Re: [RFC 0/3] block: proportional based blk-throttling

From: Shaohua Li
Date: Thu Jan 21 2016 - 19:00:31 EST


Hi,
On Thu, Jan 21, 2016 at 05:41:57PM -0500, Tejun Heo wrote:
> Hello, Shaohua.
>
> On Thu, Jan 21, 2016 at 02:24:51PM -0800, Shaohua Li wrote:
> > > Have you tried with some level, say 5, of nesting? IIRC, how it
> > > implements hierarchical control is rather braindead (and yeah I'm
> > > responsible for the damage).
> >
> > Not yet. Agree nesting increases the locking time. But my test is
> > already an extreme case. I had 32 threads in 2 nodes running IO and the
> > IOPS is 1M/s. Don't think real workload will act like this. The locking
> > issue definitely should be revisited in the future though.
>
> The thing is that most of the possible contentions can be removed by
> implementing per-cpu cache which shouldn't be too difficult. 10%
> extra cost on current gen hardware is already pretty high.

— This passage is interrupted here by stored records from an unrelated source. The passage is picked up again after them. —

/-! ## Parts and views: the same view is the same field -/

theorem same_pending {s t : State} (h : view .pending t = view .pending s) : t.pending = s.pending := by have := congrArg State.pending h; exact this
theorem same_now {s t : State} (h : view .now t = view .now s) : t.now = s.now := by have := congrArg State.now h; exact this
theorem same_free {s t : State} (h : view .free t = view .free s) : t.free = s.free := by have := congrArg State.free h; exact this
theorem same_out {s t : State} (h : view .out t = view .out s) : t.out = s.out := by have := congrArg State.out h; exact this
theorem same_sys {s t : State} (h : view .sys t = view .sys s) : t.sys = s.sys := by have := congrArg State.sys h; exact this
theorem same_pins {s t : State} (h : view .pins t = view .pins s) : t.pins = s.pins := by have := congrArg State.pins h; exact this
theorem same_clk {s t : State} (h : view .clk t = view .clk s) : t.clk = s.clk := by have := congrArg State.clk h; exact this
theorem same_hif {s t : State} (h : view .hif t = view .hif s) : t.hif = s.hif := by have := congrArg State.hif h; exact this
theorem same_mgt {s t : State} (h : view .mgt t = view .mgt s) : t.mgt = s.mgt := by have := congrArg State.mgt h; exact this
theorem same_sup {s t : State} (h : view .sup t = view .sup s) : t.sup = s.sup := by have := congrArg State.sup h; exact this
theorem same_ktl {s t : State} (h : view .ktl t = view .ktl s) : t.ktl = s.ktl := by have := congrArg State.ktl h; exact this
theorem same_led {s t : State} (h : view .led t = view .led s) : t.led = s.led := by have := congrArg State.led h; exact this
theorem same_cad {s t : State} (h : view .cad t = view .cad s) : t.cad = s.cad := by have := congrArg State.cad h; exact this
theorem same_cdc {s t : State} (h : view .cdc t = view .cdc s) : t.cdc = s.cdc := by have := congrArg State.cdc h; exact this
theorem same_stp {s t : State} (h : view .stp t = view .stp s) : t.stp = s.stp := by have := congrArg State.stp h; exact this
theorem same_btu {s t : State} (h : view .btu t = view .btu s) : t.btu = s.btu := by have := congrArg State.btu h; exact this
theorem same_hdp {s t : State} (h : view .hdp t = view .hdp s) : t.hdp = s.hdp := by have := congrArg State.hdp h; exact this
theorem same_jnl {s t : State} (h : view .jnl t = view .jnl s) : t.jnl = s.jnl := by have := congrArg State.jnl h; exact this
theorem same_seq {s t : State} (h : view .seq t = view .seq s) : t.seq = s.seq := by have := congrArg State.seq h; exact this
theorem same_axs {s t : State} (h : view .axs t = view .axs s) : t.axs = s.axs := by have := congrArg State.axs h; exact this
theorem same_mot {s t : State} (h : view .mot t = view .mot s) : t.mot = s.mot := by have := congrArg State.mot h; exact this
theorem same_ctl {s t : State} (h : view .ctl t = view .ctl s) : t.ctl = s.ctl := by have := congrArg State.ctl h; exact this
theorem same_drc {s t : State} (h : view .drc t = view .drc s) : t.drc = s.drc := by have := congrArg State.drc h; exact this
theorem same_flt {s t : State} (h : view .flt t = view .flt s) : t.flt = s.flt := by have := congrArg State.flt h; exact this
theorem same_fus {s t : State} (h : view .fus t = view .fus s) : t.fus = s.fus := by have := congrArg State.fus h; exact this
theorem same_tmp {s t : State} (h : view .tmp t = view .tmp s) : t.tmp = s.tmp := by have := congrArg State.tmp h; exact this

I did think about this. per-cpu cache does sound straightforward, but it
could severely impact fairness. For example, we give each cpu a budget,
see 1MB. If a cgroup doesn't use the 1M budget, we don't hold the lock.
But if we have 128 CPUs, the cgroup can use 128 * 1M more budget, which
breaks fairness very much. I have no idea how this can be fixed.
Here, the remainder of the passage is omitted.